问题是网络在 cartpole 环境中没有学到任何东西。

github上的完整代码:https://github.com/tk2232/sac_discrete/blob/master/sac_discrete.py

这是我如何计算离散动作的损失的想法。

价值网络

class ValueNet:
    def __init__(self, sess, state_size, hidden_dim, name):
        self.sess = sess

        with tf.variable_scope(name):
            self.states = tf.placeholder(dtype=tf.float32, shape=[None, state_size], name='value_states')
            self.targets = tf.placeholder(dtype=tf.float32, shape=[None, 1], name='value_targets')
            x = Dense(units=hidden_dim, activation='relu')(self.states)
            x = Dense(units=hidden_dim, activation='relu')(x)
            self.values = Dense(units=1, activation=None)(x)
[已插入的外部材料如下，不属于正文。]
-- ==== Sys2Proof/Machine/Forms.lean ====
section
/-! DEFINITION. The encoding tables of 12_encoding.md: where the fields of a word lie (R257, R263), in which
role each instruction uses them (R260, R265, R271 and the entries), and which cause a word sequence that is
not an instruction raises (R273). -/

namespace Sys2Proof

/-! ### Codes of operands, types and fields -/

/-- The operand a 7-bit field names; none for the reserved indexes (R259). -/
def Opnd.ofBits (x : BitVec 7) : Option Opnd :=
  let k := x.extractLsb' 5 2
  let n := x.extractLsb' 0 5
  if k = 0 then some (.g n)
  else if k = 1 then if n.toNat < 8 then some (.o (n.extractLsb' 0 3)) else none
  else if k = 2 then
    if n = 0 then some .lr
    else if n.extractLsb' 3 2 = 1#2 then some (.q (n.extractLsb' 0 3))
    else if n = 16 then some .zr
    else if n = 31 then some .lit
    else none
  else some (.imm n)

/-- The 7-bit field that names an operand (R259). -/
def Opnd.bits : Opnd → BitVec 7
  | .g n => 0#2 ++ n
  | .o n => 1#2 ++ (0#2 ++ n)
  | .lr => 2#2 ++ 0#5
  | .q n => 2#2 ++ (1#2 ++ n)
  | .zr => 2#2 ++ 16#5
  | .lit => 2#2 ++ 31#5
  | .imm v => 3#2 ++ v

/-- The operand of a field, zr standing in for a reserved index (which `Raw.cause` refuses). -/
def Opnd.ofBitsD (x : BitVec 7) : Opnd := (Opnd.ofBits x).getD .zr

/-- Bits [1:0] of the first word (R254). -/
def Len.bits : Len → BitVec 2
  | .w => 0 | .wl => 1 | .x => 2 | .xl => 3

def Len.ofBits (x : BitVec 2) : Len :=
  if x = 0 then .w else if x = 1 then .wl else if x = 2 then .x else .xl

/-- ILEN, the length in 32-bit words (R254). -/
def Len.words : Len → Nat
  | .w => 1 | .wl => 3 | .x => 3 | .xl => 5

/-- The form has an extension word. -/
def Len.ext : Len → Bool
  | .w => false | .wl => false | .x => true | .xl => true

/-- The form has a literal. -/
def Len.hasLit : Len → Bool
  | .w => false | .wl => true | .x => false | .xl => true

/-- The type codes of R266. -/
def ElTy.code : ElTy → BitVec 4
  | .i8 => 0 | .n8 => 1 | .i16 => 2 | .n16 => 3 | .i32 => 4 | .n32 => 5 | .i64 => 6 | .f64 => 7
  | .f32 => 8 | .bf16 => 9 | .f16 => 10 | .e4m3 => 11 | .e5m2 => 12 | .e2m1 => 13 | .d8 => 14 | .e8m0 => 15

def ElTy.ofCode (x : BitVec 4) : ElTy :=
  match x.toNat with
  | 0 => .i8 | 1 => .n8 | 2 => .i16 | 3 => .n16 | 4 => .i32 | 5 => .n32 | 6 => .i64 | 7 => .f64
  | 8 => .f32 | 9 => .bf16 | 10 => .f16 | 11 => .e4m3 | 12 => .e5m2 | 13 => .e2m1 | 14 => .d8 | _ => .e8m0

/-- The size codes of R267. -/
def Sz.code : Sz → BitVec 3
  | .i8 => 0 | .n8 => 1 | .i16 => 2 | .n16 => 3 | .i32 => 4 | .n32 => 5 | .i64 => 6

def Sz.ofCode (x : BitVec 3) : Sz :=
  match x.toNat with
  | 0 => .i8 | 1 => .n8 | 2 => .i16 | 3 => .n16 | 4 => .i32 | 5 => .n32 | _ => .i64

/-- The rounding field codes of R263. -/
def RndF.code : RndF → BitVec 3
  | .fpsr => 0 | .rne => 1 | .rtz => 2 | .rdn => 3 | .rup => 4 | .rna => 5 | .sr => 6

def RndF.ofCode (x : BitVec 3) : RndF :=
  match x.toNat with
  | 0 => .fpsr | 1 => .rne | 2 => .rtz | 3 => .rdn | 4 => .rup | 5 => .rna | _ => .sr

/-- The condition codes of R293. -/
def Cc.code : Cc → BitVec 3
  | .eq => 0 | .ne => 1 | .lt => 2 | .le => 3 | .ltn => 4 | .len => 5 | .tst => 6 | .ntst => 7

def Cc.ofCode (x : BitVec 3) : Cc :=
  match x.toNat with
  | 0 => .eq | 1 => .ne | 2 => .lt | 3 => .le | 4 => .ltn | 5 => .len | 6 => .tst | _ => .ntst

/-- The condition codes of R298; 6 and 7 are reserved. -/
def Fcc.code : Fcc → BitVec 3
  | .eq => 0 | .ne => 1 | .lt => 2 | .le => 3 | .unord => 4 | .ord => 5

def Fcc.ofCode? (x : BitVec 3) : Option Fcc :=
  match x.toNat with
  | 0 => some .eq | 1 => some .ne | 2 => some .lt | 3 => some .le | 4 => some .unord | 5 => some .ord | _ => none

/-- The scope numbers of R7. -/
def Scope.code : Scope → BitVec 4
  | .ctx => 0 | .core => 1 | .oct => 2 | .gang => 3 | .cvy => 4 | .die => 5 | .part => 6 | .dev => 7
  | .fab => 8 | .sys => 9

def Scope.ofCode (x : BitVec 4) : Scope :=
  match x.toNat with
  | 0 => .ctx | 1 => .core | 2 => .oct | 3 => .gang | 4 => .cvy | 5 => .die | 6 => .part | 7 => .dev
  | 8 => .fab | _ => .sys

/-- The ordering kinds of FENCE, in D[1:0] (R325). -/
def FenceKind.code : FenceKind → BitVec 7
  | .acq => 1 | .rel => 2 | .full => 3

def FenceKind.ofCode (x : BitVec 7) : FenceKind :=
  if x.extractLsb' 0 2 = 1#2 then .acq else if x.extractLsb' 0 2 = 2#2 then .rel else .full

/-- The system register numbers of R312. -/
def Sr.code : Sr → BitVec 7
  | .wsp => 0 | .slim => 1 | .tvec => 2 | .epc => 3 | .cause => 4 | .faddr => 5 | .fpsr => 6 | .seed => 7
  | .cyc => 8 | .gang => 9 | .tcbi => 10

def Sr.ofCode (x : BitVec 7) : Sr :=
  match x.toNat with
  | 0 => .wsp | 1 => .slim | 2 => .tvec | 3 => .epc | 4 => .cause | 5 => .faddr | 6 => .fpsr | 7 => .seed
  | 8 => .cyc | 9 => .gang | _ => .tcbi

/-! ### A word sequence by its parts -/

/-- The parts of one instruction (R254): bits [1:0], bits [7:2] and bits [31:8] of the first word, the extension
and the literal (zero where the form has none). -/
structure Raw where
  len : BitVec 2
  major : BitVec 6
  hi : BitVec 24
  ext : Word
  lit : Word
deriving DecidableEq, Repr

namespace Raw

/-! The fields of the first word (R257), counted in `hi`, whose bit 0 is bit 8 of the word. -/

def f (r : Raw) : BitVec 3 := r.hi.extractLsb' 21 3
def b (r : Raw) : BitVec 7 := r.hi.extractLsb' 14 7
def a (r : Raw) : BitVec 7 := r.hi.extractLsb' 7 7
def d (r : Raw) : BitVec 7 := r.hi.extractLsb' 0 7
def fn (r : Raw) : BitVec 10 := r.hi.extractLsb' 14 10
def imm10 (r : Raw) : BitVec 10 := r.hi.extractLsb' 14 10
def size (r : Raw) : BitVec 3 := r.hi.extractLsb' 14 3
def disp7 (r : Raw) : BitVec 7 := r.hi.extractLsb' 17 7
def disp3 (r : Raw) : BitVec 3 := r.hi.extractLsb' 17 3
def scope (r : Raw) : BitVec 4 := r.hi.extractLsb' 20 4
def off20 (r : Raw) : BitVec 20 := r.hi.extractLsb' 4 20
def sense (r : Raw) : BitVec 1 := r.hi.extractLsb' 3 1
def pred (r : Raw) : BitVec 3 := r.hi.extractLsb' 0 3
def off24 (r : Raw) : BitVec 24 := r.hi
def off17 (r : Raw) : BitVec 17 := r.hi.extractLsb' 7 17

/-! The fields of the extension word (R263). -/

def eImm (r : Raw) : BitVec 32 := r.ext.extractLsb' 32 32
def eMod (r : Raw) : BitVec 8 := r.ext.extractLsb' 24 8
def eC (r : Raw) : BitVec 7 := r.ext.extractLsb' 17 7
def eSat (r : Raw) : BitVec 1 := r.ext.extractLsb' 16 1
def eRnd (r : Raw) : BitVec 3 := r.ext.extractLsb' 13 3
def eZero (r : Raw) : BitVec 1 := r.ext.extractLsb' 12 1
def eMask (r : Raw) : BitVec 3 := r.ext.extractLsb' 9 3
def eTy (r : Raw) : BitVec 4 := r.ext.extractLsb' 5 4
def eGen (r : Raw) : BitVec 1 := r.ext.extractLsb' 4 1
def eGsense (r : Raw) : BitVec 1 := r.ext.extractLsb' 3 1
def eGpred (r : Raw) : BitVec 3 := r.ext.extractLsb' 0 3

/-- The form of the instruction. -/
def form (r : Raw) : Len := Len.ofBits r.len

/-- The first word. -/
def word (r : Raw) : BitVec 32 := r.hi ++ (r.major ++ r.len)

/-- FADDR of column E of R215: the first word, and bits [31:0] of the extension or 0. -/
def encFaddr (r : Raw) : Word := r.ext.extractLsb' 0 32 ++ r.word

end Raw

/-- One bit from a Bool. -/
def bit (b : Bool) : BitVec 1 := BitVec.ofBool b

/-- The extension word of an instruction (R263), zero in a form that has none. -/
def Mods.extBits (m : Mods) (c : BitVec 7) : Word :=
  m.imm32 ++ (m.mod ++ (c ++ (bit m.sat ++ (m.rnd.code ++ (bit m.zero ++ (m.mask ++
    (m.ty.code ++ (bit m.gen ++ (bit m.gsense ++ m.gpred)))))))))

/-- The fields that every instruction carries, read from its parts.  Without extension the type is the default of
the instruction's group (R266). -/
def Raw.mods (r : Raw) (dty : ElTy) : Mods :=
  { len := r.form, imm32 := r.eImm, mod := r.eMod, sat := r.eSat = 1#1, rnd := RndF.ofCode r.eRnd
    zero := r.eZero = 1#1, mask := r.eMask, ty := if r.form.ext then ElTy.ofCode r.eTy else dty
    gen := r.eGen = 1#1, gsense := r.eGsense = 1#1, gpred := r.eGpred, lit := r.lit }

/-! ### How an instruction uses the fields -/

/-- The role of a 7-bit operand field (R260, R262, R287, R320). -/
inductive Use
  | unused | src | dst | dsrcdst | base | ctr | pred | raw (k : Nat) | row | sr | queue | fkind
deriving DecidableEq, Repr

/-- The word formats (R257).  `rz` is format R with a size code in F; `sb` is the S format with a third operand, see
log entry 7. -/
inductive Fmt
  | r | rz | i | m | ma | s | sb | v | b | j | l
deriving DecidableEq, Repr

/-- What an entry says of its fields.  `tys` are the types it allows (empty: TYPE is not used), `dty` the type it
takes without extension (R266), `mod` the bits of the modifier byte that it uses (R269), `hasScope` that
MOD[31:28] is a scope (R268), `typed` which of A, B, C are read by the operation's type (R261). -/
structure Desc where
  fmt : Fmt
  d : Use
  a : Use
  b : Use
  c : Use
  tys : List ElTy
  dty : ElTy
  mod : BitVec 8
  xOnly : Bool
  sat : Bool
  rnd : Bool
  zero : Bool
  mask : Bool
  imm : Bool
  hasScope : Bool
  typed : Bool × Bool × Bool
deriving DecidableEq, Repr

namespace ElTy

def ints : List ElTy := [.i8, .n8, .i16, .n16, .i32, .n32, .i64]
def fps : List ElTy := [.f32, .f64]
def all : List ElTy :=
  [.i8, .n8, .i16, .n16, .i32, .n32, .i64, .f64, .f32, .bf16, .f16, .e4m3, .e5m2, .e2m1, .d8, .e8m0]
def amo : List ElTy := [.i32, .n32, .i64]
def amoF : List ElTy := [.i32, .n32, .i64, .f32]
/-- The vector types: all but i64 and f64 (R116). -/
def vall : List ElTy :=
  [.i8, .n8, .i16, .n16, .i32, .n32, .f32, .bf16, .f16, .e4m3, .e5m2, .e2m1, .d8, .e8m0]
def vints : List ElTy := [.i8, .n8, .i16, .n16, .i32, .n32]
def vfps : List ElTy := [.f32, .bf16, .f16]
def varith : List ElTy := vints ++ vfps
/-- The strided forms refuse e2m1 and d8 (R364). -/
def vbytes : List ElTy := [.i8, .n8, .i16, .n16, .i32, .n32, .f32, .bf16, .f16, .e4m3, .e5m2, .e8m0]
/-- VPERM: the 8-, 16- and 32-bit types but d8 (R360). -/
def vperm : List ElTy := vbytes
/-- VGATH and VSCAT: 16- and 32-bit types (R365). -/
def v1632 : List ElTy := [.i16, .n16, .i32, .n32, .f32, .bf16, .f16]
def f32i32 : List ElTy := [.f32, .i32]
/-- The input formats of MMA and MMAG (R372). -/
def mx : List ElTy := [.bf16, .f16, .e4m3, .e5m2, .i8, .n8, .e2m1, .d8, .f32]
/-- The input formats of MMAP (R372). -/
def mxp : List ElTy := [.bf16, .f16, .e4m3, .e5m2, .e2m1, .d8, .f32]

/-- An integer type (R232). -/
def isInt (t : ElTy) : Bool := t.code.toNat < 7

/-- The width of an element in bits (R116, R339). -/
def bits : ElTy → Nat
  | .i8 | .n8 | .e4m3 | .e5m2 | .d8 | .e8m0 => 8
  | .i16 | .n16 | .bf16 | .f16 => 16
  | .i32 | .n32 | .f32 => 32
  | .i64 | .f64 => 64
  | .e2m1 => 4

end ElTy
            optimizer = tf.train.AdamOptimizer(0.001)

            loss = 0.5 * tf.reduce_mean((self.values - tf.stop_gradient(self.targets)) ** 2)
            self.train_op = optimizer.minimize(loss, var_list=_params(name))

    def get_value(self, s):
        return self.sess.run(self.values, feed_dict={self.states: s})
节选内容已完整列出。